I just purchased a Honeywell RTH 4300B  programmable thermostat, and attempted to replace the original Duotherm unit in my Holiday Rambler 5th wheel. Although I have hooked it up exactly as you suggest, including the addition of the slide switch for the two speed fan on the a/c, neither the furnace of the a/c will function.

Checking the wiring on the Duotherm unit, the first terminal on the left is labeled  +7.5, which is more or less what I measure on the wire connected to that terminal. If I understand your instructions, I think you are suggesting that it should be +12 volt. I am measuring 8.25 volts on the second terminal labeled cool, and 13 volts on the next three terminals, labeled Fur, Hi Fan, and Fan. This is with all wires connected to the Duotherm.  Your instructions tell me to not connect the Blue wire to the new thermostat. This is the ground  wire, or -12volt, as I understand the instruction.  Surely, you need this wire to complete the circuit??

I have the Honeywell all set up, so I don't believe that the problem lies there.

Any thoughts by yourself, or anyone else that has attempted this conversion would be very gratefully received.

Cheers,     Dave.


----------



## twocvsix (Mar 1, 2010)

Re: RVP Thermostat Replacement with Digital Honeywell Thermostat

Hi All.

Just a note to say that I have my Honeywell RTH 4300B all working now. I'll list here the connections, as I have them. Starting from the left hand connection on the original Duotherem.  The wire that was connected to the "+7.5" connection is no longer used and is now taped up. From the "cool" on the Duotherm to the "Y" on the Honeywell and From the "Fur" to the "W".   The wires from the "Hi Fan" and "Fan" go to the outer terminals of Craig's switch, and then the center terminal from the switch, goes to the "G" connection on the Honeywell, (or you can simply connect the wires from "Hi Fan" and "Fan" together and connect them both to the "G" terminal on the Honeywell for single speed fan operation) and finally, from the "Gnd" on the Duotherm to the Jumpered "R' and "RC" on the Honeywell.

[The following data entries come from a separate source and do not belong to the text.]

theorem execHandoverTaken_kept {K J : Bool} {c₀ : State} {s : State} (h : MsgHdr) (nsid : Nat) (_oseq : Nat) (epoch : Nat) (hk : Kept K J c₀ s) : KeptBy K J c₀ (execHandoverTaken h nsid _oseq epoch s) := by
  unfold execHandoverTaken
  repeat' (first | with_reducible exact hk | with_reducible assumption | with_reducible apply peerMsg_kept | with_reducible apply discard_kept | with_reducible apply setNs_kept | with_reducible apply takeEpoch_kept | with_reducible apply tryOffer_kept | with_reducible apply afterTransfer_kept | with_reducible apply endTransfer_kept | with_reducible apply updateAna_kept | with_reducible apply KeptBy.next | with_reducible apply KeptBy.fault | with_reducible apply Kept.ite | with_reducible apply KeptBy.ite | intro _)

theorem execHandoverDepart_kept {c₀ : State} {s : State} (h : MsgHdr) (kind : Nat) (_oseq : Nat) (epoch : Nat) (hk : Kept false false c₀ s) : KeptBy false false c₀ (execHandoverDepart h kind _oseq epoch s) := by
  unfold execHandoverDepart
  repeat' (first | with_reducible exact hk | with_reducible assumption | with_reducible apply peerMsg_kept | with_reducible apply takeDeparture_kept | with_reducible apply updateAna_kept | with_reducible apply dissolve_kept | with_reducible apply KeptBy.next | with_reducible apply KeptBy.fault | with_reducible apply Kept.ite | with_reducible apply KeptBy.ite | intro _)

theorem execHandoverDepartTaken_kept {c₀ : State} {s : State} (h : MsgHdr) (kind : Nat) (_oseq : Nat) (epoch : Nat) (hk : Kept false false c₀ s) : KeptBy false false c₀ (execHandoverDepartTaken h kind _oseq epoch s) := by
  unfold execHandoverDepartTaken
  repeat' (first | with_reducible exact hk | with_reducible assumption | with_reducible apply peerMsg_kept | with_reducible apply discard_kept | with_reducible apply takeEpoch_kept | with_reducible apply departed_kept | with_reducible apply toMode_kept | with_reducible apply dissolve_kept | with_reducible apply completeFor_kept | with_reducible apply KeptBy.next | with_reducible apply KeptBy.fault | with_reducible apply Kept.ite | with_reducible apply KeptBy.ite | with_reducible apply Kept.elim | with_reducible apply KeptBy.elim | intro _ | extract_lets | fail_if_no_progress with_reducible refine Kept.upd ?_ rfl rfl rfl)

theorem noticeOfEnd_kept {c₀ : State} {s : State} (h : MsgHdr) (kind : Nat) (hk : Kept false false c₀ s) : KeptBy false false c₀ (noticeOfEnd s h kind) := by
  unfold noticeOfEnd
  repeat' (first | with_reducible exact hk | with_reducible assumption | with_reducible apply integrityFault_kept | with_reducible apply refusePairing_kept | with_reducible apply notePhase_kept | with_reducible apply peerMsg_kept | with_reducible apply loseTwin_kept | with_reducible apply KeptBy.next | with_reducible apply KeptBy.fault | with_reducible apply Kept.ite | with_reducible apply KeptBy.ite | intro _)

Everything works 100% and I can even use a lower set temperature, because I no longer get the wild temperature swings that I did with the original Duotherm.

So,,,,,,,,,,,,,,,,, thanks to all that helped with this inexpensive, yet very good conversion.

Dave.


----------



## vanole (Mar 1, 2010)

Re: RVP Thermostat Replacement with Digital Honeywell Thermostat

twocvsix,

Good job on the fix.

Was your Duotherm thermostat the old 4 button one or the newer 5 button one??

V/R
Jeff


----------



## twocvsix (Mar 1, 2010)

Re: RVP Thermostat Replacement with Digital Honeywell Thermostat

Hi Jeff.

My old Duotherm thermostat has 3 sliding switches. One labeled "system" with settings cool, off and heat. One labeled "fan"  with settings On and auto and one with settings Hi and Lo  for the a/c fan.   Then there is the slide for the temperature control. So I guess you could say that it has 4 controls.

I believe the newer ones were actual push buttons with LCD displays, and could control 2 a/c units, as in many of the larger motor homes. My old one has no display and is more or less mechanical.

Hope this helps.

Cheers,   Dave.


----------



## vanole (Mar 2, 2010)

Re: RVP Thermostat Replacement with Digital Honeywell Thermostat

twocvsix (Dave),

Thanks for the comeback.  Yes the newer ones (thermostats) have LCD displays and can control multiple AC's.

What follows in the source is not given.